(Dataset entries)
---
-- ==== Sys2Proof/Certificates/Slice0/Obligations.lean ====
section
/-! DEFINITION. The statements for the provers, each a rule of spec/ or what follows from several. The helpers under
Sys2Proof.Spec say in the spec's own terms what the statements need, apart from the model's decoder and checks. -/

namespace Sys2Proof.Spec

open Sys2Proof.Machine

/-- v[hi:lo] (R10). -/
def bits (w : Word) (hi lo : Nat) : Nat := (w.extractLsb' lo (hi + 1 - lo)).toNat

/-- The illegal encodings, as R79 and the field-use table of R73 list them. -/
def IllegalWord (w : Word) : Prop :=
  bits w 31 28 = 0x0 ∨ 0x9 ≤ bits w 31 28 ∨
  bits w 6 0 ≠ 0 ∨
  ((bits w 31 28 = 0x1 ∨ bits w 31 28 = 0x2 ∨ bits w 31 28 = 0x3) ∧ bits w 25 7 ≠ 0) ∨
  ((bits w 31 28 = 0x4 ∨ bits w 31 28 = 0x5) ∧ bits w 17 7 ≠ 0) ∨
  (bits w 31 28 = 0x6 ∧ bits w 14 7 ≠ 0) ∨
  (bits w 31 28 = 0x7 ∧ (bits w 27 26 ≠ 0 ∨ bits w 11 7 ≠ 0)) ∨
  (bits w 31 28 = 0x8 ∧ (bits w 27 26 ≠ 0 ∨ bits w 17 12 ≠ 0)) ∨
  ((1 ≤ bits w 31 28 ∧ bits w 31 28 ≤ 6) ∧ bits w 27 26 = 3) ∨
  (bits w 31 28 = 0x8 ∧ bits w 7 7 = 1 ∧ bits w 20 18 ≠ 0)

/-- A word matches a row of the opcode table and passes the conditions of R76 and R78 (R73). -/
def MatchesRow (o : Opcode) (w : Word) : Prop :=
  w &&& o.mask = o.fixedBits ∧
  (o ≠ .crt3 ∧ o ≠ .carry → bits w 27 26 ≠ 3) ∧
  (o = .carry → bits w 7 7 = 1 → bits w 20 18 = 0)

/-- MSEL of a command that uses it (R73). -/
def msel? : Instr → Option ModSel
  | .mulmod k => some k
  | .powmod k => some k
  | .invmod k => some k
  | .nttf k _ _ => some k
  | .ntti k _ _ => some k
  | .pmul k _ _ _ => some k
  | .crt3 _ _ _ _ => none
  | .carry _ _ _ _ => none

/-- LOG2N of an array command (R75). -/
def log2n? : Instr → Option Log2N
  | .mulmod _ => none
  | .powmod _ => none
  | .invmod _ => none
  | .nttf _ l _ => some l
  | .ntti _ l _ => some l
  | .pmul _ l _ _ => some l
  | .crt3 l _ _ _ => some l
  | .carry l _ _ _ => some l

/-- When each error condition holds of a command in a state (R161 to R164, R170, R171). -/
def ErrorHolds (i : Instr) (s : State) : ErrorCode → Prop
  | .illegalCmd => msel? i = some 3 ∨ ∃ l a d, i = .carry l a d true ∧ a ≠ 0
  | .badModulus =>
    (∃ k, msel? i = some k ∧ s.prime k < 2) ∨
    ((∃ l a b c, i = .crt3 l a b c) ∧ (s.modP0.toNat < 2 ∨ s.modP1.toNat < 2 ∨ s.modP2.toNat < 2))
  | .sizeTooLarge => ∃ l, log2n? i = some l ∧ s.params.log2Nmax.val < l.val
  | .badSize => ∃ k l a, (i = .nttf k l a ∨ i = .ntti k l a) ∧ ¬(2 ^ l.val ∣ s.prime k - 1)
  | .badDigits => ∃ l a d w, i = .carry l a d w ∧ (d.val = 0 ∨ 10 ≤ d.val)
  | .invUndef =>
    (∃ k, i = .invmod k ∧ s.sa.toNat % s.prime k = 0) ∨
    (∃ k l a, i = .ntti k l a ∧
      ∃ j, 1 ≤ j ∧ j ≤ l.val ∧ s.root k ^ ((s.prime k - 1) / 2 ^ j) % s.prime k = 0) ∨
    ((∃ l a b c, i = .crt3 l a b c) ∧
      (s.modP0.toNat % s.modP1.toNat = 0 ∨ s.modP0.toNat * s.modP1.toNat % s.modP2.toNat = 0))

/-- The place of an error in the order of R167. -/
def rank : ErrorCode → Nat
  | .illegalCmd => 0
  | .badModulus => 1
  | .sizeTooLarge => 2
  | .badSize => 3
  | .badDigits => 4
  | .invUndef => 5

/-- The state a command leaves that succeeds and writes memory only. -/
def OnlyMemory (s t : State) : Prop := t = { s with status := s.status.succeeded, mem := t.mem }

/-- Conditions (b) and (c) of R117 for an array of n elements: P is prime and ω has order exactly n. -/
def GoodRoot (p g n : Nat) : Prop := p.Prime ∧ orderOf ((g : ZMod p) ^ ((p - 1) / n)) = n

/-- Coefficient i of a CARRY (R141). -/
def coeff (s : State) (ba : BankIx) (w : Bool) (i : Nat) : Nat :=
  if w then (s.wide i).toNat else (s.bank ba i).toNat

/-- The number a CARRY prints: the sum of the coefficients at the powers of the base (R72, R140). -/
def carryValue (s : State) (ba : BankIx) (w : Bool) (dig n : Nat) : Nat :=
  (Finset.range n).sum (fun i => coeff s ba w i * 10 ^ (dig * i))

/-- The core has the bank: all 8 with the parameters of R8 (R30, R51). -/
def HasBank (s : State) (b : BankIx) : Prop := b.val < s.params.nbanks

/-- The array length is one the core takes: LOG2N at most 19 with the parameters of R8 (R75). -/
def FitsBank (s : State) (l : Log2N) : Prop := l.val ≤ s.params.log2Nmax.val

/-- A CARRY of a source the core has, with no error condition (R146). -/
def GoodCarry (s : State) (l : Log2N) (ba : BankIx) (dig : DigitCount) (w : Bool) : Prop :=
  (w = true → ba = 0) ∧ (w = false → HasBank s ba) ∧ FitsBank s l ∧ 1 ≤ dig.val ∧ dig.val ≤ 9

/-- One stage of R113 on an array as a function: the elements m and m + half of each block of 2·half become u + t and
u - t mod p, where t is the second times the power of the stage root that the place in the block gives. -/
def stage (p half r : Nat) (x : Nat → Nat) (m : Nat) : Nat :=
  if m % (2 * half) < half then (x m + x (m + half) * r ^ (m % half) % p) % p
  else (x (m - half) + p - x m * r ^ (m % half) % p) % p

/-- The array after the first s stages, the one of block length 2^k with root r k (R112, R113). -/
def network (p : Nat) (r : Nat → Nat) (x : Nat → Nat) : Nat → Nat → Nat
  | 0 => x
  | s + 1 => stage p (2 ^ s) (r (s + 1)) (network p r x s)

/-- The forward stage root G^((P-1)/2^s) mod P (R112). -/
def forwardRoot (p g s : Nat) : Nat := g ^ ((p - 1) / 2 ^ s) % p

/-- The inverse stage root, the power P - 2 of the forward one (R92, R112). -/
def inverseRoot (p g s : Nat) : Nat := forwardRoot p g s ^ (p - 2) % p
---
= Problem =
Count how many lines in the data above hold "else", and give that number by itself.

= Written answer =
2